Could you set down exactly the lines of the data below, starting at the one that holds "to R229. -/" and ending at the one that holds "t.enc.estat == 0) = true", both included, and only those?

--- START ---

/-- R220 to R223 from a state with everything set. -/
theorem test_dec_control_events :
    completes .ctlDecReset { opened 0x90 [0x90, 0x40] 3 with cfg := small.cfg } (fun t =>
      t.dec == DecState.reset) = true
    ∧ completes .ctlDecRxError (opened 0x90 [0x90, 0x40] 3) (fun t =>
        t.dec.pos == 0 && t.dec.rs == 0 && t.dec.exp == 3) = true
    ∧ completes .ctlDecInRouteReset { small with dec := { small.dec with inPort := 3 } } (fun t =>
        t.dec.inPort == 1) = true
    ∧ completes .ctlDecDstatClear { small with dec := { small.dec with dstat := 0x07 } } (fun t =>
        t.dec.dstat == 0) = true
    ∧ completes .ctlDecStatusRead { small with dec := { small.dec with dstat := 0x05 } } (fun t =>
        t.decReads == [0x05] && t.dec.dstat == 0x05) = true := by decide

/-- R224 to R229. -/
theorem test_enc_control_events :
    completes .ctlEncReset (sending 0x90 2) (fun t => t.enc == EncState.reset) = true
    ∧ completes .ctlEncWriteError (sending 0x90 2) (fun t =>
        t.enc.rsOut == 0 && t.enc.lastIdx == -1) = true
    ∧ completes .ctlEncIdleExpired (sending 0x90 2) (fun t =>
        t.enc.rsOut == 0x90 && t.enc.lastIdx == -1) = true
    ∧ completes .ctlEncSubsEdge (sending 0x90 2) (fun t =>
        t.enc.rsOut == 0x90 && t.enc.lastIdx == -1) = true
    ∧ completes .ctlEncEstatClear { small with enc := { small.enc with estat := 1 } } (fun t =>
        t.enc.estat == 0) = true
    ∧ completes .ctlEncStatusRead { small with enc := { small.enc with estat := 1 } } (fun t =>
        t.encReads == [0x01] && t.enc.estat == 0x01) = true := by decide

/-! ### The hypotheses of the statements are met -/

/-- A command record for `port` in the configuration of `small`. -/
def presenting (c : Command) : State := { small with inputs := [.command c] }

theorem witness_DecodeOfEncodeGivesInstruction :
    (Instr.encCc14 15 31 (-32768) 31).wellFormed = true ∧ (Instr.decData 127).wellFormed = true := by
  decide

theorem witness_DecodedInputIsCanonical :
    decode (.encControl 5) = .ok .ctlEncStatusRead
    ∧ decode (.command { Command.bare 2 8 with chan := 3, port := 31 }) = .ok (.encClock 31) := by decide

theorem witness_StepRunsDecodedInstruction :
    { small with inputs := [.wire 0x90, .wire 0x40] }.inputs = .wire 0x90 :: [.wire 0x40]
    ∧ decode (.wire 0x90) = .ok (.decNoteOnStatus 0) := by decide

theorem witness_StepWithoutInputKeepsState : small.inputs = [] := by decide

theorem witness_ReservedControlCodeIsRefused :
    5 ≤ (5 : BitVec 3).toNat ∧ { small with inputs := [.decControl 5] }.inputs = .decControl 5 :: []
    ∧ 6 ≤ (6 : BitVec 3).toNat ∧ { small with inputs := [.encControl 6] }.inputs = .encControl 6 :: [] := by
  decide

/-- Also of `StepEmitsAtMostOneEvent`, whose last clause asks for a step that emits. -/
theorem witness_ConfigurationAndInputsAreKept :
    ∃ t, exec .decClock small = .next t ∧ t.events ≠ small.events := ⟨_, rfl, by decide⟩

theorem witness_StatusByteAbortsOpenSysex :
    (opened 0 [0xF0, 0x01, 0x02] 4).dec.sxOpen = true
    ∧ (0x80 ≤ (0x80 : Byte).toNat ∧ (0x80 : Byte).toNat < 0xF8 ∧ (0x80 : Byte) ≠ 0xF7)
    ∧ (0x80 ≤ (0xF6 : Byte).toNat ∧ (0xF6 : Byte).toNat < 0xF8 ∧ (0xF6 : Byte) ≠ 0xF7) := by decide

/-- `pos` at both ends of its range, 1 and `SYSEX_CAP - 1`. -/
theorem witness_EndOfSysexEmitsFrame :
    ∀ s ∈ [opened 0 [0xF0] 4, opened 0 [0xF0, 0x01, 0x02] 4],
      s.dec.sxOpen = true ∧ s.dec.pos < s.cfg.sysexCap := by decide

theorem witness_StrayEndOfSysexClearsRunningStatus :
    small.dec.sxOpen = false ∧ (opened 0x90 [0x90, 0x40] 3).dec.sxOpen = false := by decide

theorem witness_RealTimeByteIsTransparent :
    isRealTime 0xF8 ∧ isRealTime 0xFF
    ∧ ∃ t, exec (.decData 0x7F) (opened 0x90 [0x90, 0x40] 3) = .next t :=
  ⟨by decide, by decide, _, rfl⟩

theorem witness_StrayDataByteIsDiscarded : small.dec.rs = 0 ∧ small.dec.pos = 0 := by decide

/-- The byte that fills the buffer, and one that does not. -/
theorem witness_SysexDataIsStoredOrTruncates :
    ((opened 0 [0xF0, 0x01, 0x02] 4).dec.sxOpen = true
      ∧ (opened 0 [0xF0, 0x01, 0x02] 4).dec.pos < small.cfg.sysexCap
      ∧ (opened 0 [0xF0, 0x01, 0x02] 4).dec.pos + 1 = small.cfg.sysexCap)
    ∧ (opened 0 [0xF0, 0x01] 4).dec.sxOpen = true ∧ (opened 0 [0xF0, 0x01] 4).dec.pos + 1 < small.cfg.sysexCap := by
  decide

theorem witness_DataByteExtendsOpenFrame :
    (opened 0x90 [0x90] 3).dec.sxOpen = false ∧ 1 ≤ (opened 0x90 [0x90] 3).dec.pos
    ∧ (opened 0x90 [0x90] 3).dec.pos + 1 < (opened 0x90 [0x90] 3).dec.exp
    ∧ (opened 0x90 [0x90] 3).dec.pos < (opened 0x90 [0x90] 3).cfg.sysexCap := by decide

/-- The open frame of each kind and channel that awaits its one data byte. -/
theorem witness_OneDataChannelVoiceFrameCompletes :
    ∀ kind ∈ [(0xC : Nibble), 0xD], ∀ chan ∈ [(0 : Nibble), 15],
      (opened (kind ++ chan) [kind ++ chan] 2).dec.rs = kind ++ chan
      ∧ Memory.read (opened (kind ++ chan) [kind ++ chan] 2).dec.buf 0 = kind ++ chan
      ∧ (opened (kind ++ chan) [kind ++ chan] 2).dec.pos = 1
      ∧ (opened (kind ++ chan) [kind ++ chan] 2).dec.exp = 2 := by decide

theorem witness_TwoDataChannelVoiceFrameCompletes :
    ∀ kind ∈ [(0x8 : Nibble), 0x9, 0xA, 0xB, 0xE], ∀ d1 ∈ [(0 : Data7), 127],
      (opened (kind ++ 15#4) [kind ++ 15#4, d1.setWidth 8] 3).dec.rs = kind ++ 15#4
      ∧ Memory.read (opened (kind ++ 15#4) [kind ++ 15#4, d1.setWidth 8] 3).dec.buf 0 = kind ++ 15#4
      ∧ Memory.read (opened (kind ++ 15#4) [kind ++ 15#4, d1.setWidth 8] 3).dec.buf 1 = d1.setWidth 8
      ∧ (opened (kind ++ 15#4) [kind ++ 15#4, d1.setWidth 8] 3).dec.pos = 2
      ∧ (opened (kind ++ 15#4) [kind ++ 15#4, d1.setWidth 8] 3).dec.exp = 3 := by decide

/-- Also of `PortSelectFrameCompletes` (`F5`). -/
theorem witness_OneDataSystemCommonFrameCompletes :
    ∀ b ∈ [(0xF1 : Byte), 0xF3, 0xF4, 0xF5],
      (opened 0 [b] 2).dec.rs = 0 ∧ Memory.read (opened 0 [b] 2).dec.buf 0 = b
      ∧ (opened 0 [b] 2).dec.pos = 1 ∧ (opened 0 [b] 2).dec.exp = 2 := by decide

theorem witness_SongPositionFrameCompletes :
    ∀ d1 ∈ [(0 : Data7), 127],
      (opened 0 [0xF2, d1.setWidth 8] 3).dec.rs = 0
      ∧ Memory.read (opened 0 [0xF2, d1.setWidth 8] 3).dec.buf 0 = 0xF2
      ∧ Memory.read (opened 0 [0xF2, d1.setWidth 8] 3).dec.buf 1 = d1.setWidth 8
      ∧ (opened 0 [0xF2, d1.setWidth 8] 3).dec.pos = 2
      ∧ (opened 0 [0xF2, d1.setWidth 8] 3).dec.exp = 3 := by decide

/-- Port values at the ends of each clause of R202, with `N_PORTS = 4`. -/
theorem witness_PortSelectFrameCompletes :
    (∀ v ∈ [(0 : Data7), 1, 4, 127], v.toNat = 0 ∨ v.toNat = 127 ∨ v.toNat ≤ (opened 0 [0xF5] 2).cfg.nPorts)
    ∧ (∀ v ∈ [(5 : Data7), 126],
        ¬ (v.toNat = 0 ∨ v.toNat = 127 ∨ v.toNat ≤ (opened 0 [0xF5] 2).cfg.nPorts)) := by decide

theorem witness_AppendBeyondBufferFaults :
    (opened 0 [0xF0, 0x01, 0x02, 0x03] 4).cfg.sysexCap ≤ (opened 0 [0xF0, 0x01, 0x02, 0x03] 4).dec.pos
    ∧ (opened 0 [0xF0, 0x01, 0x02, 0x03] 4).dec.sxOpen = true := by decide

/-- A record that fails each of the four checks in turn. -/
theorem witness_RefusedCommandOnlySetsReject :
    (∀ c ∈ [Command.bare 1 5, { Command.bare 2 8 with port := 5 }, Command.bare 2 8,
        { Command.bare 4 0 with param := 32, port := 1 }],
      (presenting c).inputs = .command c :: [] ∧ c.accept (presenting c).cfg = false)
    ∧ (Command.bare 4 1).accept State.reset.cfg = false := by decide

--- END ---

### Answer below
/-- R224 to R229. -/
theorem test_enc_control_events :
    completes .ctlEncReset (sending 0x90 2) (fun t => t.enc == EncState.reset) = true
    ∧ completes .ctlEncWriteError (sending 0x90 2) (fun t =>
        t.enc.rsOut == 0 && t.enc.lastIdx == -1) = true
    ∧ completes .ctlEncIdleExpired (sending 0x90 2) (fun t =>
        t.enc.rsOut == 0x90 && t.enc.lastIdx == -1) = true
    ∧ completes .ctlEncSubsEdge (sending 0x90 2) (fun t =>
        t.enc.rsOut == 0x90 && t.enc.lastIdx == -1) = true
    ∧ completes .ctlEncEstatClear { small with enc := { small.enc with estat := 1 } } (fun t =>
        t.enc.estat == 0) = true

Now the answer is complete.